I’ve been meaning to participate in Leigh Kramer’s What I’m Into forever, but the first few days of each month usually slip past before I remember to. Here, finally, I am catching on to the catch-up/catch-all linkup. Some highlights from 10/13:
October began with my long-lost college-journalism-partner-in-crime Megan landing in PDX, fresh off a year studying smartypants stuff in England. She promptly got sick with cat allergies/a cold/dumb American culture shock. But we still managed to gossip about old university frenemies, plan outrageously wonderful futures, and hang out with a couple of our old professors, as cool twentysomethings do.
My mom, too, visited, the first time she’s come to Oregon since I graduated and became an adult (or something like one). We touristed it up at the ocean, the Saturday Market, and the art museum. We argued about theology and spent way too much time at Whole Foods. I tried to scare her with the hipsters at Mississippi Pizza and we ate a pile of outstanding gluten-free food at Brooklyn House Restaurant, where she teared up eating sourdough. She, much like Megan, also came down with a cold, so we had time to plow through the entirety of Firefly, which she enjoyed but did insultingly say was “cheesy like the old Battlestar Galactica.” Somewhere, Joss Whedon cringes.
Aren’t you impressed I’ve only mentioned my cat once so far in this post?
A Few Good Books
Eleanor & Park, Rainbow Rowell. A simple and sweet and devastating story of first love. It quickly, easily cut through my skepticism. Recommended if you’re a fan of The Perks of Being a Wallflower or The Fault in Our Stars.
A Dance with Dragons, George R. R. Martin. I almost gave up on this series after finishing A Feast for Crows a couple years ago. I really, really hated AFFC. But I am beyond glad I finally picked up with ADWD; it doesn’t reach the dramatic heights of A Storm of Swords, but it soars (and sprawls) upward and onward. Although: I’ve been kind of proud up til now that all five of my favorite characters have stayed alive this long … but, well, you know what they say about pride and falls — and Martin’s unending cruelty.
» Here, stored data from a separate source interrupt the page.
-- ==== Sys2Proof/Syntax.lean ====
section
/-! DEFINITION. The commands: one constructor for each row of spec/opcode_table.json, with the operands the rules
give the event (the table gives none). -/

namespace Sys2Proof

/-- A flit as it stands on the lanes: its bytes and the two bytes of the check value after them, in the order sent
(07 R115, R116). -/
structure RawFlit where
  bytes : List Byte
  check : Vector Byte 2
  deriving DecidableEq, Repr

/-- A framed class packet as it stands on the lanes: sequence number, the 12 header bytes, the payload bytes and the
four bytes of the check value, in the order sent (07 R115). -/
structure RxFrame where
  seq : Seq
  header : Vector Byte 12
  payload : List Byte
  check : Vector Byte 4
  deriving DecidableEq, Repr

/-- The commands of the part, in the order of spec/opcode_table.json. `p` is the port the event happens at, `f` the
flit or frame received, `d` a Query Table and `e` an entry of it. The rows of the management commands take no
operands: each executes the command at the head of the Management Engine's queue (10 R164; log 5). -/
inductive Instr where
  | coldReset (unitsel : UnitNo) (leafmgt : Bool)
  | rstNRelease
  | rootReset (f : RawFlit)
  | resetFlitAtLeaf (f : RawFlit)
  | packetReceived (p : Port) (f : RxFrame)
  | partnerTrainDetected (p : Port) (f : RawFlit)
  | configReceived (p : Port) (f : RawFlit)
  | ackReceived (p : Port) (f : RawFlit)
  | nakReceived (p : Port) (f : RawFlit)
  | creditReceived (p : Port) (f : RawFlit)
  | parkReceived (p : Port) (f : RawFlit)
  | wakeReceived (p : Port) (f : RawFlit)
  | idleReceived (p : Port) (f : RawFlit)
  | sweepEnds (p : Port) (passing : Vector (BitVec 64) 16)
  | attemptBoundPasses (p : Port)
  | wakeBoundPasses (p : Port)
  | parkDrainBoundPasses (p : Port)
  | parkDrainCompletes (p : Port)
  | replayTimerExpires (p : Port)
  | ackBoundPasses (p : Port)
  | creditRepeatDue (p : Port)
  | configRepeat (p : Port)
  | wakeRepeat (p : Port)
  | arbiterDecision (p : Port)
  | replayResend (p : Port)
  | ackSent (p : Port)
  | nakSent (p : Port)
  | creditFlitSent (p : Port)
  | takePut (p : Port)
  | takeGetSet (p : Port)
  | takeManage (p : Port)
  | managementBypass (p : Port)
  | takeSignal
  | takeReply (p : Port)
  | takeMalformed (p : Port) (c : Cls)
  | deadlinePasses (d : Dir) (e : Fin 64)
  | quarantineEndPasses (d : Dir) (e : Fin 64)
  | returningDonePushed (d : Dir) (e : Fin 64)
  | notificationAdmitted
  | managementReplyAdmitted (p : Port)
  | unknownCommand
  | identify
  | accessSet
  | portStatus
  | linkSet
  | linkRetrain
  | linkPark
  | linkWake
  | laneRead
  | bufferPlanSet
  | arbiterSet
  | windowLoad
  | windowActivate
  | windowRetire
  | windowDiscard
  | windowRead
  | groupSet
  | groupRead
  | missPolicySet
  | timerSet
  | queryRead
  | querySummary
  | signalConfig
  | signalMask
  | signalServiced
  | signalRead
  | captureRead
  | captureClear
  deriving DecidableEq, Repr

end Sys2Proof
end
Dark Side of the Moon: The Magnificent Madness of the American Lunar Quest, Gerard Degroot. If you like history or NASA or space or politics or propaganda or just good writing, you should read this book. Accessible but incisive, Dark Side deconstructs the space race, starting with its inception in the Holocaust slave mines of Dora. I’m only halfway through, but I’m already searching my library catalog for more Degroot.
I once took a lot of pride in not watching (much) television. Yes, my name is Kate, and I was one of those snobs who sneered, “Oh, I don’t even own a TV.” Thankfully I matured out of that, and now fall is a season of rejoicing: The Walking Dead is back! Please don’t die, Glenn, please don’t die. Parks & Rec is back! There’s never enough Pawnee and Eagleton rivalry. Parenthood is back! Is it getting cheesier, or am I getting more cynical? Still totes on Team Riamber, though.
On Netflix, I finished the second season of Girls. Bored by the first half, loved the second half. For all the show’s issues, I am pretty impressed with how its handled Hannah’s OCD. Much more realistic than the stereotype-driven Monk or the ever-awful Glee.
On SNL, I laughed aloud at Drunk Uncle and The Midnight Coterie of Sinister Intruders:
Around the World Wide Web
Brides Throwing Cats. Catch a feline and you’re sure to be next to catch a man!
Modesty vs. Humility: 6 Ways to Move the Discussion Forward on It’s Complicated. This is one of the more balanced attempts I’ve seen to acknowledge the importance of context while stripping away the old-fashioned weight of Modesty Rules. “That’s a theology of fear, of control, and of manipulation, not a theology of freedom, virtue, and wisdom.”
Book of Lamentations on the New Inquiry. A thought-provoking critique of the DMS-5, envisioning it as a dystopian novel. “The narrative voice of the book affects a tone of clinical detachment, one in which drinking coffee and paranoid-type schizophrenia can be discussed with the same flat tone.”
Unusable Words on the New Yorker. On the beautiful challenge of words like pulchritudinous and incomplex. “Writers are a perverse lot and will derive a skew pleasure in attempting to use the unusable.”
From a Broken Line on Ava Anomaly. Abby Norman adds to Jamie Bagley’s Empathy Series, telling the story of Bathsheba from her perspective. “My part of this tale is written nowhere else but on my heart.”
That Can By My Next Tweet swept across Twitter, generating sometimes hilarious nonsense in 140 characters or less and proving once again the Internet is the most effective time waster ever invented.
— Kate Schell (@kate_schell) October 26, 2013
What have you been into lately? If you are Congress or the NSA, we already know your answer is “ruining the world economy and pissing off all of Europe and probably Atlantis too.”